UTI responded to Grayson's objection and also sought approval to file an amended proof of claim. (ECF No. 32). UTI acknowledged it overstated its initial proof of claim. (ECF No. 32 at 2). The proposed amended proof of claim is in the amount of $6,559.52. (ECF No. 32 at 2).

The motion to allow the filing of an amended claim was not separately filed on the docket and has not yet been ruled upon. This Memorandum Opinion moots the issue.

UTI arrived at this amount by taking the $6,499.00 in principal (the “Total Amount Financed” according to the Note) plus 10% interest over 34 days from the date of contract until the date the case was filed. This amounted to a total of $6,559.52. The original $6,499 in principal is the sum of: (i) the $3,750.00 given to Grayson personally; (ii) the $2,625.00 given to TJD directly to pay the CSO fee; (iii) the $33.00 UTI paid to the state; (iv) the $25.00 application fee charged by UTI; and (v) the $66.00 first month insurance premium paid by UTI to insure the collateral. (Def. Ex. 4; ECF No. 47 at 125–32).

Grayson and UTI proposed a settlement on December 28, 2011. The Court expressed concerns about whether the proposed settlement could be approved given the circumstances and requested supplemental briefing.

Grayson's supplemental brief objected to UTI's claim in its entirety on the theory that UTI and TJD were either not truly separate entities or engaged in illegal fee-sharing. (ECF No. 41 at 5–8). Therefore, according to Grayson, UTI is liable for TJD's myriad violations of Texas law. (ECF No. 41 at 12–14) (listing TJD's numerous CSO Act violations). Furthermore, Grayson argued that the transfer to TJD (and therefore UTI, under Grayson's theory) was avoidable under § 548(a)(1)(B) as a constructively fraudulent transfer. (ECF No. 41 at 16).

The hearing on Grayson's claim objection was held on April 17, 2012. Grayson testified on her own behalf. Two TJD employees, Thomas Simons and Israel Aguilar, testified. Crystal Carroll testified as a UTI representative. Carroll's company, KRC Management Company, is UTI's general partner. (ECF No. 47 at 101). Grayson and UTI were allowed to submit additional briefing afterwards. The Court initially took the matter under advisement on May 1, 2012.

The testimony and evidence presented at the hearing highlighted issues not previously addressed by the parties. Specifically,the evidence showed that UTI might be liable under alternative theories and that UTI (and TJD) committed additional violations of state and federal law.

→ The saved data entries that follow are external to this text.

/-- The commands of a copy queue that make progress, at most 16 at once: those with no stalled piece first, since a stalled one
holds up no other (R250, R251). One whose pieces are all done waits for its follow-on and moves nothing.
(DEDUCED, log entry 30.) -/
def Cluster.progressing (k : Cluster) : List CopyCmd :=
  ((k.copyQ.filter (fun q => !q.moved && q.stalled.isEmpty)) ++ (k.copyQ.filter (fun q => !q.moved && !q.stalled.isEmpty))).take 16

/-- Perform a piece of the copy command at an index among those that make progress. (DEDUCED, log entry 30.) -/
def Chip.copyPiece (c : Chip) (cl idx off : Nat) : Chip :=
  if !c.clusterRuns cl then c
  else
    match (c.cluster cl).progressing[idx]? with
    | none => c
    | some q0 =>
      let q := q0.settled
      if q.finished then c.copyDone cl q
      else if q.stripes ∨ !q.mayRun off then c
      else if q.op = opPublish then c.publishPiece cl q
      else c.bytePiece cl q off

/-- `COPY_PIECE` (R250, R251). -/
def execCopyPiece (cluster : BitVec 7) (idx : BitVec 4) (off : BitVec 80) (s : State) : Host.Outcome State Fault Refusal :=
  onChip (fun c => c.copyPiece cluster.toNat idx.toNat off.toNat) s

/-! ### In-array stripes (R33-R37, R430) -/

/-- The addresses of a stripe's 16 lines of a channel (R26). -/
def channelLines (base chan : Nat) : List Nat :=
  ((List.range 1024).map (fun i => base + 128 * i)).filter (fun a => (rose a).1 = chan)

/-- Recall a line to U: its compass word read, resolved where that is needed, and every copy of it gone (R33 phase 1, R187). -/
def Chip.recallLine (c : Chip) (line : Nat) : Chip := (c.soundWord line (hbmHome (line * 128))).recallToU line

/-- Recall the lines of a stripe. -/
def Chip.recallStripe (c : Chip) (base : Nat) : Chip :=
  (List.range 1024).foldl (fun c i => c.recallLine (lineOf base + i)) c

/-- Write a destination line in DRAM: every copy of it gone, the compass word in U with the poison given, what is latent in it,
reservations broken (R33, R35, R36). -/
def Chip.stripeLine (c : Chip) (a : Nat) (vs : List Byte) (poison : Bool) (l : Latent) : Chip :=
  let c := c.recallLine (lineOf a)
  let c := c.placeAll a vs (fun d b v => d.placeUncached b v false)
  ((c.setCompass (lineOf a) (if poison then 0x40 else 0)).setLatent (lineOf a) l).breakReservations (lineOf a) none

/-- Whether the row of a channel at an address has been replaced by a spare row at channel repair (R34). -/
def spareAt (pa : Nat) : Bool := Config.spareRow (hbmHome pa * 64 + (rose pa).1) (dramBank pa) (dramRow pa)

/-- Whether the row pair of a channel, with a line of each row given, is copied in the array (R34). -/
def inArray (src dst : Nat) : Bool :=
  hbmHome src = hbmHome dst && dramBank src = dramBank dst && dramSubarray src = dramSubarray dst && !spareAt src && !spareAt dst

/-- Copy one line of a stripe: the data and the poison of the source as they stand now. In the array the source's latent errors
go with its check bits; the fallback finds them (R35, R37). -/
def Chip.copyLine (c : Chip) (src dst : Nat) (array : Bool) : Chip :=
  let c := c.recallLine (lineOf src)
  let c := if array then c else c.readSectors (lineOf src) 3
  c.stripeLine dst ((List.range 128).map (fun i => c.dramByte (src + i))) (c.poisoned (lineOf src))
    (if array then c.latentOf (lineOf src) else Latent.none)

/-- Copy the row pair of a channel of the destination, line by line. -/
def Chip.copyRowPair (c : Chip) (src dst chan : Nat) : Chip :=
  (channelLines dst chan).foldl (fun c a => c.copyLine (src + (a - dst)) a (inArray (src + (a - dst)) a)) c

/-- Fill a channel's row of a stripe with a pattern. -/
def Chip.fillRow (c : Chip) (dst pat chan : Nat) : Chip :=
  (channelLines dst chan).foldl (fun c a => c.stripeLine a (patternBytes pat 0 128) false Latent.none) c

/-- Whether a source line of a row pair is poisoned. -/
def Chip.rowPoisoned (c : Chip) (src dst chan : Nat) : Bool :=
  (channelLines dst chan).any (fun a => c.poisoned (lineOf (src + (a - dst))))

/-- The lines of a stripe command's stripe recalled, once (R33 phase 1). -/
def Chip.recallOnce (c : Chip) (q : CopyCmd) (stripe : Nat) (src : Option Nat) (dst : Nat) : Chip :=
  if q.recalled.contains stripe then c
  else
    match src with
    | none => c.recallStripe dst
    | some s => (c.recallStripe s).recallStripe dst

The Court requested additional briefing on these issues. (ECF No. 55). In addition, the parties were specifically asked, if these issues were not previously litigated by consent, whether the evidentiary record should be reopened. (ECF No. 55 at 1).

Both Grayson and UTI submitted additional briefing as requested. (ECF Nos. 59, 60). UTI argued the above issues were not tried by consent but did not request for the evidentiary record to be reopened. (ECF No. 59 at 7). Grayson did not opine as to whether these issues were tried by implied consent. (ECF No. 60 at 10). However, Grayson did request that the Court reopen the evidentiary record and allow further discovery on these issues. (ECF No. 60 at 10).

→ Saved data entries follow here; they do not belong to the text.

-- ==== Sys2Proof/Machine/Power.lean ====
section
/-! DEFINITION. Power and thermal management: the power level and the thermal levels (R11, R21-R24), and the power states
of clusters, spires and the package (R12-R14, R19, R20). Units are numbered 0-127 clusters, 128-131 spires, 132 the package. -/

namespace Sys2Proof.Machine

/-! ### Levels (R11, R22, R24) -/

/-- The sensors of a group: the spires and the keep, or the stacks (R23). -/
def Power.group (p : Power) (mem : Bool) : List Sensor := if mem then p.sensors.toList.drop 5 else p.sensors.toList.take 5

/-- The throttle level that the three levels and the trips give (R24). -/
def Power.throttleOf (p : Power) : Nat :=
  if p.sensors.toList.any (fun s => s.tripped) then 15 else Nat.min 15 (p.level + p.die + p.hbm)

/-- The levels taken into `PKG_THROTTLE.LEVEL`. -/
def Power.refresh (p : Power) : Power := { p with throttle := p.throttleOf }

/-- A thermal level at a window's end: up while a sensor of its group is warm, else down (R24). -/
def nextThermal (l : Nat) (warm : Bool) : Nat := if warm then Nat.min 15 (l + 1) else l - 1

/-- The power level and its count of low windows at a window's end (R11). (DEDUCED, log entry 39.) -/
def nextPower (level under mw plimit : Nat) : Nat × Nat :=
  if 1000 * plimit < mw then (Nat.min 15 (level + 1), 0)
  else if 100 * mw < 95 * (1000 * plimit) then (if under + 1 = 10 then (level - 1, 0) else (level, under + 1))
  else (level, 0)

/-- The end of a 1 ms window. -/
def Power.window (p : Power) (mw : BitVec 32) (plimit : Nat) : Power :=
  let n := nextPower p.level p.under mw.toNat plimit
  { p with
    mw := mw, level := n.1, under := n.2
    die := nextThermal p.die ((p.group false).any (fun s => s.warm))
    hbm := nextThermal p.hbm ((p.group true).any (fun s => s.warm)) }.refresh

/-- `POWER_WINDOW` (R11, R24). -/
def execPowerWindow (mw : BitVec 32) (s : State) : Host.Outcome State Fault Refusal :=
  onState (fun s => { s with keep := { s.keep with power := s.keep.power.window mw s.keep.boot.plimit } }) s

/-! ### Sensors (R23, R24) -/

/-- The warning temperature of a sensor, in 0.125 °C (R16, R24). -/
def Boot.warnAt (b : Boot) (n : Nat) : Int := 8 * (if n < 5 then (b.dieWarn : Int) else (b.hbmWarn : Int))

/-- The trip temperature of a sensor, in 0.125 °C (R24). -/
def tripAt (n : Nat) : Int := if n < 5 then 880 else 800

/-- A sensor reads a temperature: it becomes warm or tripped on reaching a threshold, and stops being so below (R24). -/
def Sensor.read (s : Sensor) (temp : BitVec 16) (warn trip : Int) (now : Nat) : Sensor :=
  let t := temp.toInt
  let s := { s with temp := temp }
  let s := if !s.warm && decide (warn ≤ t) then { s with warn := true, warm := true }
    else if s.warm && decide (t ≤ warn - 40) then { s with warm := false } else s
  let s := { s with stayed := s.stayed && decide (trip ≤ t) }
  if !s.tripped && decide (trip ≤ t) then { s with trip := true, tripped := true, tripAt := now, stayed := true }
  else if s.tripped && decide (t < warn) then { s with tripped := false } else s

/-- Change a sensor; there are 13. -/
def Power.modSensor (p : Power) (n : Nat) (f : Sensor → Sensor) : Power :=
  { p with sensors := Vector.ofFn (fun i : Fin 13 => if i.val = n then f (p.sensors[i.val]'(i.isLt)) else p.sensors[i.val]'(i.isLt)) }

/-- A sensor. -/
def Power.sensor (p : Power) (n : Nat) : Sensor := p.sensors.getD n Sensor.reset

/-- A sensor's reading taken where it is of the kind that the event names. -/
def readSensor (n : Nat) (temp : BitVec 16) (kind : Int → Int → Int → Bool) (s : State) : State :=
  let w := s.keep.boot.warnAt n
  if n < 13 && kind temp.toInt w (tripAt n) then
    { s with keep := { s.keep with power := (s.keep.power.modSensor n (fun x => x.read temp w (tripAt n) s.chip.time)).refresh } }
  else s

/-- `THERMAL_WARN`: a reading at or above the warning temperature (R24). -/
def execThermalWarn (n : BitVec 4) (temp : BitVec 16) (s : State) : Host.Outcome State Fault Refusal :=
  onState (readSensor n.toNat temp (fun t w _ => decide (w ≤ t))) s

/-- `THERMAL_TRIP`: a reading at or above the trip temperature (R24). -/
def execThermalTrip (n : BitVec 4) (temp : BitVec 16) (s : State) : Host.Outcome State Fault Refusal :=
  onState (readSensor n.toNat temp (fun t _ tr => decide (tr ≤ t))) s

/-- `THERMAL_COOL`: a reading below the warning temperature (R24). -/
def execThermalCool (n : BitVec 4) (temp : BitVec 16) (s : State) : Host.Outcome State Fault Refusal :=
  onState (readSensor n.toNat temp (fun t w _ => decide (t < w))) s

/-- Whether a sensor tripped 100 ms ago and has not been below its trip temperature since (R24). (DEDUCED, log entry 39.) -/
def Power.mustStop (p : Power) (n now : Nat) : Bool :=
  n < 13 && (p.sensor n).tripped && (p.sensor n).stayed && decide (100000000 ≤ now - (p.sensor n).tripAt)

/-- The clocks outside the keep stop; the sensor is recorded (R24). -/
def shutDown (n : Nat) (s : State) : State :=
  if s.keep.power.mustStop n s.chip.time && !s.keep.power.halted then
    { s with
      keep := { s.keep with power := { s.keep.power with halted := true }, store := { s.keep.store with shutdown := some n } }
      chip := s.chip.post ⟨0x0030, 4, wordOf n, (s.keep.power.sensor n).temp.setWidth 64, none⟩ }
  else s

/-- `THERMAL_SHUTDOWN` (R24). (DEDUCED, log entry 39.) -/
def execThermalShutdown (n : BitVec 4) (s : State) : Host.Outcome State Fault Refusal := onState (shutDown n.toNat) s

/-! ### Power states (R12-R14) -/

/-- The exit latency of a power state in microseconds (R12). -/
def exitLatency (st : Nat) : Nat :=
  match st with
  | 0 => 0
  | 1 => 2
  | 2 => 40
  | 3 => 1000
  | _ => 20000

/-- Whether a cluster is idle; a drop-off message counts for the cluster whose router holds it (R12, R176). -/
def Chip.idle (c : Chip) (cl : Nat) : Bool :=
  let k := c.cluster cl
  (List.range 4).all (fun i => c.busyOn (4 * cl + i) = 0 && (c.core (4 * cl + i)).vq.isEmpty && (c.core (4 * cl + i)).mq.isEmpty)
    && k.dome.isNone && k.moves.isEmpty && k.copyQ.isEmpty && k.kvQ.isEmpty
    && !(c.msgs.any (fun f => f.dropped && !f.spilled && f.router = cl))

/-- The greatest tolerance written for any partition. -/
def Chip.maxTol (c : Chip) : Nat := (c.parts.map (fun e => e.2.tol.toNat)).foldl Nat.max 0

/-- The tolerance that governs a cluster (R13). (DEDUCED, log entry 39.) -/
def Chip.clusterTol (c : Chip) (cl : Nat) : Nat :=
  match c.partOf cl with
  | some p => (c.part p).tol.toNat
  | none => c.maxTol

/-- The smallest tolerance of the enabled partitions that a test names; the greatest written when there is none.
(DEDUCED, log entry 39.) -/
def Chip.minTol (c : Chip) (f : Partition → Bool) : Nat :=
  match leastBy id ((c.parts.filter (fun e => e.2.en && f e.2)).map (fun e => e.2.tol.toNat)) with
  | some t => t
  | none => c.maxTol

/-- The tolerance that governs a spire (R13). -/
def Chip.spireTol (c : Chip) (d : Nat) : Nat := c.minTol (fun p => (List.range 32).any (fun i => p.clus.getLsbD (32 * d + i)))

/-- The tolerance that governs the package (R13). -/
def Chip.packageTol (c : Chip) : Nat := c.minTol (fun _ => true)

/-- A cluster goes to a power state: its clock stops, and a power-gate discards its L1 contents (R10, R12). The per-core state that
the table does not name as retained (breakpoints, `ECSEL`, `ECNT`, the KV-TLB) is kept, which is the model's choice.
(DESIGN CHOICE, log entry 39.) -/
def Chip.gate (c : Chip) (cl st : Nat) : Chip :=
  let c := c.modCluster cl (fun k => { k with power := st, offSince := if k.power = 0 then c.cycle else k.offSince })
  if 2 ≤ st then
    { c with cores := mmap c.cores (fun i k => if i / 4 = cl then { k with l1d := [], l1i := [] } else k) }
  else c

/-- A cluster is back in state 0, unless the configuration record disables it (R14, R15). -/
def Chip.ungate (c : Chip) (cl : Nat) : Chip :=
  if (c.cluster cl).power = 0 ∨ c.clmask.getLsbD cl then c
  else c.modCluster cl (fun k => { k with power := 0, offTime := k.offTime + (c.cycle - k.offSince) })

/-- The state that an idle cluster is held at (R13). -/
def Chip.clusterState (c : Chip) (cl : Nat) : Nat := if 40 ≤ c.clusterTol cl then 2 else if 2 ≤ c.clusterTol cl then 1 else 0

/-- Whether a spire may be idle. -/
def Chip.spireIdle (c : Chip) (d : Nat) : Bool := (List.range 32).all (fun i => c.idle (32 * d + i))

/-- An idle unit enters the state that its governing tolerance allows. -/
def enterState (u : Nat) (s : State) : State :=
  let c := s.chip
  if u < 128 then
    if c.idle u && decide ((c.cluster u).power < c.clusterState u) then { s with chip := c.gate u (c.clusterState u) } else s
  else if u < 132 then
    if c.spireIdle (u - 128) && decide (1000 ≤ c.spireTol (u - 128)) then
      { s with chip := ((List.range 32).foldl (fun c i => c.gate (32 * (u - 128) + i) 2) c).modSpire (u - 128) (fun x => { x with power := 3 }) }
    else s
  else if u = 132 && (List.range 4).all (fun d => c.spireIdle d && (c.spire d).power = 3) && decide (20000 ≤ c.packageTol) then
    { s with keep := { s.keep with power := { s.keep.power with package := 4 } } }
  else s

/-- `POWER_STATE_ENTER` (R13). -/
def execPowerStateEnter (u : BitVec 8) (s : State) : Host.Outcome State Fault Refusal :=
  onState (fun s => if s.keep.power.halted then s else enterState u.toNat s) s

/-- A cluster returns to state 0 with the spire that holds it (R14). -/
def Chip.wakeCluster (c : Chip) (cl : Nat) : Chip := (c.wakeSpire (spireOfCluster cl)).ungate cl

/-- Wake every cluster and spire whose exit latency is above its governing tolerance (R13, R14). -/
def Chip.wakeIntolerant (c : Chip) : Chip :=
  let c := (List.range 4).foldl (fun c d => if c.spireTol d < exitLatency (c.spire d).power then c.wakeSpire d else c) c
  c.clusters.foldl (fun d e =>
    if d.clusterTol e.1 < exitLatency (d.cluster e.1).power then d.wakeCluster e.1 else d) c

/-- The package leaves standby when one of its spires is awake, or its governing tolerance is too small (R12-R14). -/
def settlePower (s : State) : State :=
  if s.keep.power.package = 0 then s
  else if s.chip.packageTol < exitLatency s.keep.power.package ∨ (List.range 4).any (fun d => (s.chip.spire d).power ≠ 3) then
    { s with keep := { s.keep with power := { s.keep.power with package := 0 } } }
  else s

/-- Whether something on its way is aimed at a cluster: a spawned or migrating coroutine (R14). -/
def Chip.aimedAt (c : Chip) (cl : Nat) : Bool :=
  c.msgs.any (fun f => !f.dropped && (match f.msg with
    | .spawn core _ _ => core / 4 = cl
    | .migrate core _ _ => core / 4 = cl
    | _ => false))

/-- Whether a travel hop is aimed at a spire (R14). -/
def Chip.hopsTo (c : Chip) (d : Nat) : Bool :=
  c.msgs.any (fun f => !f.dropped && (match f.msg with
    | .hop spire _ _ => spire = d
    | _ => false))

/-- Whether one of the events of R14 has happened to a cluster: a coroutine on it is ready or runs, one is aimed at it, or its
tolerance is below its exit latency. -/
def Chip.clusterWakes (c : Chip) (cl : Nat) : Bool :=
  (List.range 4).any (fun i => decide (0 < c.busyOn (4 * cl + i))) || c.aimedAt cl
    || decide (c.clusterTol cl < exitLatency (c.cluster cl).power)

/-- Whether one of those events has happened to a spire, or to a cluster of it. -/
def Chip.spireWakes (c : Chip) (d : Nat) : Bool :=
  c.hopsTo d || decide (c.spireTol d < exitLatency (c.spire d).power) || (List.range 32).any (fun i => c.clusterWakes (32 * d + i))

/-- A unit returns to state 0, and those that hold it, when an event of R14 has happened to it; accesses wake a spire themselves.
(DEDUCED, log entry 39.) -/
def wakeUnit (u : Nat) (s : State) : State :=
  if u < 128 then (if s.chip.clusterWakes u then settlePower { s with chip := s.chip.wakeCluster u } else s)
  else if u < 132 then (if s.chip.spireWakes (u - 128) then settlePower { s with chip := s.chip.wakeSpire (u - 128) } else s)
  else if (List.range 4).any (fun d => s.chip.spireWakes d) then
    { s with keep := { s.keep with power := { s.keep.power with package := 0 } } }
  else settlePower s

/-- `UNIT_WAKE` (R14). -/
def execUnitWake (u : BitVec 8) (s : State) : Host.Outcome State Fault Refusal :=
  onState (fun s => if s.keep.power.halted then s else wakeUnit u.toNat s) s

/-- A write of `PART_PWRTOL` (R13, R19); once the clocks have stopped it changes the register only (R24). -/
def writeTolerance (p : Nat) (v : BitVec 32) (s : State) : State :=
  let s := { s with chip := s.chip.modPart p (fun q => { q with tol := v.setWidth 24 }) }
  if s.keep.power.halted then s else settlePower { s with chip := s.chip.wakeIntolerant }

/-- `PART_PWRTOL_WRITE` (R13, R14). -/
def execPartPwrtolWrite (p : BitVec 7) (v : BitVec 32) (s : State) : Host.Outcome State Fault Refusal :=
  onState (writeTolerance p.toNat v) s

end Sys2Proof.Machine
end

III. Trial by Implied Consent

As mentioned above, the testimony and evidence produced at the April 17 hearing indicated that UTI might be responsible for TJD's CSO Act violations under alternative theories. In addition, the evidence produced suggested that UTI and TJD committed additional violations of state and federal law.

At the hearing, UTI did not object to the admission of evidence supporting these alternate theories. However, some of the evidence was also relevant to the issues initially pled by Grayson. Fifth Circuit precedent is clear that trial by implied consent pursuant to Rule 15(b) of the Federal Rules of Civil Procedure may not be inferred in this situation:

Where a party does not recognize the significance of evidence and so fails to contest it, he cannot realistically be said to have given his implied consent to the trial of unpled issues suggested by it, always assuming that his failure to grasp its significance was reasonable. A prime example of such a circumstances [sic] occurs when evidence is introduced that is relevant to an issue already in the case and there is no indication that the party who introduced the evidence was seeking to raise a new issue.
Jimenez v. Tuna Vessel Granada, 652 F.2d 415 (5th Cir.1981) (holding, under similar facts, that the trial court abused its discretion by determining that unpled issues were tried by implied consent and ruling against a party under the alternate, unpled theory).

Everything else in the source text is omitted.